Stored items
= Beginning of Section =

-- ==== Sys2Proof/Machine/Firmware.lean ====
section
/-! DEFINITION. The firmware complexes and the recovery mailbox: read-back and writes, hang recovery, takeover, bring-up, and
the registers that firmware writes (R258, R282, R323, R355, R375 to R379, R390, R395 to R400, R405). -/

set_option Elab.async false

namespace Sys2Proof.Machine

open Host (Outcome)

/-! ## Registers (REGISTER_WRITE) -/

/-- TIMERn (R395): a target outside the region, or a period below 1,000 ns, leaves it as it is. DESIGN CHOICE (log entry 101): the
first expiry comes one PERIOD after the write. -/
def State.writeTimer (s : State) (r : RegionId) (v : Word) : State :=
  if regionOf ((v >>> 48).setWidth 12) = r.toNat ∧ 1000 ≤ v.toNat % 2 ^ 32 then
    s.onRegion r.toNat (fun g =>
      { g with timer := v &&& 0x8FFF0000FFFFFFFF, timerDue := s.ftime + BitVec.ofNat 64 (v.toNat % 2 ^ 32) })
  else s

/-- SLOTCTL (R377): ACTIVE is read-only, STATIC must hold the tree channel, and the table must keep its rules. -/
def State.writeSlotctl (s : State) (r : RegionId) (v : Word) : State :=
  let trees := (List.range 32).filter (fun c => (s.chan r (BitVec.ofNat 5 c)).tree)
  if trees.all (fun c => v.getLsbD (8 + c)) && slotsOk (s.region r.toNat).slots v then
    (s.onRegion r.toNat (fun g => { g with slotctl := v &&& 0xFFFFFFFFF9 })).setRotation r
  else s

/-- Word `off` of slot entry `slot` (R377); a table that breaks a rule is refused. -/
def State.writeSlot (s : State) (r : RegionId) (slot off : BitVec 5) (v : Word) : State :=
  let g := s.region r.toNat
  let e := (SMap.get SlotEntry.none g.slots slot.toNat).put off v
  let slots := SMap.put SlotEntry.none g.slots slot.toNat e
  if (off != 0 || e.timesOk) && slotsOk slots g.slotctl then s.onRegion r.toNat (fun g => { g with slots := slots }) else s

/-- Register `off` of window `n` (R355): firmware sets EN only through WINDOW_GRANT, and may clear it. While EN is 1 the registers
keep what the grant's consents name (DESIGN CHOICE, log entry 20). -/
def State.writeWindow (s : State) (n : BitVec 4) (off : BitVec 2) (v : Word) : State :=
  let w := s.window n
  if w.en && (off != 0 || v.getLsbD 0) then s
  else
  match off.toNat with
  | 0 =>
    let s := s.closeWindow n 0
    let w := s.window n
    s.setWindow n { windowOf v w.wsrc w.wsize w.wdst with en := false }
  | 1 => if v.toNat % 65536 = 0 then s.setWindow n { w with wsrc := v } else s
  | 2 =>
    if v.toNat % 65536 = 0 ∧ 65536 ≤ v.toNat ∧ v.toNat ≤ 2 ^ 40 then s.setWindow n { w with wsize := v } else s
  | _ => if v.toNat % 65536 = 0 then s.setWindow n { w with wdst := v } else s

/-- A tree node with its parent, or child `k`, written: the endpoint in bits [7:0], present when bit 8 is 1. -/
def treeWrite (x : TreeNode) (parent : Bool) (k : BitVec 3) (v : Word) : TreeNode :=
  let e : Endpoint := v.setWidth 8
  if parent then { x with parent := if v.getLsbD 8 then some e else none }
  else if v.getLsbD 8 then
    { x with children := if k.toNat < x.children.length then x.children.set k.toNat e else x.children ++ [e] }
  else { x with children := x.children.eraseIdx k.toNat }

/-- Firmware loads the tree's parent or child `k` with the inactive routing bank of a region (R375, R379). -/
def State.writeTree (s : State) (r : RegionId) (parent : Bool) (k : BitVec 3) (v : Word) : State :=
  s.onRegion r.toNat (fun g =>
    if g.bank then { g with tree0 := treeWrite g.tree0 parent k v } else { g with tree1 := treeWrite g.tree1 parent k v })

/-- The tree channel of a region (R379): one of its static channels. -/
def State.writeTreeChannel (s : State) (r : RegionId) (v : Word) : State :=
  let c : Chan := v.setWidth 5
  if !(s.region r.toNat).isStatic c then s
  else
    s.onRegion r.toNat (fun g =>
      let off := g.chans.map (fun p => (p.1, { p.2 with tree := false }))
      { g with chans := SMap.put Channel.reset off c.toNat { SMap.get Channel.reset off c.toNat with tree := true } })

/-- The host writes a register of a queue: BASE, NREC or TAIL; HEAD is the device's (R390, R393). -/
def HostQueue.write (q : HostQueue) (off : BitVec 2) (v : Word) : HostQueue :=
  match off.toNat with
  | 0 => { q with base := v }
  | 1 => if 16 ≤ v.toNat ∧ v.toNat ≤ 4096 ∧ v &&& (v - 1) = 0 then { q with nrec := v } else q
  | 2 => q
  | _ => { q with tail := v }

/-- Writes a register that has no row of its own. -/
def State.writeReg (s : State) (reg : RegSel) (value : Word) : State :=
  match reg with
  | .gatectl r => (s.writeGatectl r value)
  | .xroot t => (s.onTenant t (fun x => { x with xroot := value &&& 0x000FFFFFFFFFF001 }))
  | .xshoot t =>
    (if (s.tenant t).xshoot.getLsbD 0 then s
      else s.onTenant t (fun x => { x with xshoot := value &&& 0x0000FFFFFFFF000D }))
  | .timer r => (s.writeTimer r value)
  | .slotctl r => (s.writeSlotctl r value)
  | .slotepoch r => (s.onRegion r.toNat (fun g => { g with epoch := value }))
  | .slotEntry r slot off => (s.writeSlot r slot off value)
  | .window n off => (s.writeWindow n off value)
  | .rqbase t => (s.onTenant t (fun x => { x with rqbase := value }))
  | .tree r parent k => (s.writeTree r parent k value)
  | .treeChannel r => (s.writeTreeChannel r value)
  | .queue mgmt t q off =>
    let key := 16 * fnKey mgmt t + q.toNat
    (s.onModl (fun m =>
      { m with cmdQ := SMap.put HostQueue.reset m.cmdQ key ((SMap.get HostQueue.reset m.cmdQ key).write off value) }))
  | .eventQueue mgmt t off =>
    let key := fnKey mgmt t
    (s.onModl (fun m =>
      { m with evQ := SMap.put HostQueue.reset m.evQ key ((SMap.get HostQueue.reset m.evQ key).write off value) })).drainEvents

/-- REGISTER_WRITE. -/
def execRegisterWrite (reg : RegSel) (value : Word) (s : State) : Outcome State Fault Refusal := .next (s.writeReg reg value)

= End of Section =

• **What needs to be done**: Please say how many lines in the records above contain the word "wdst". Give the number alone.

• **Task response**: 2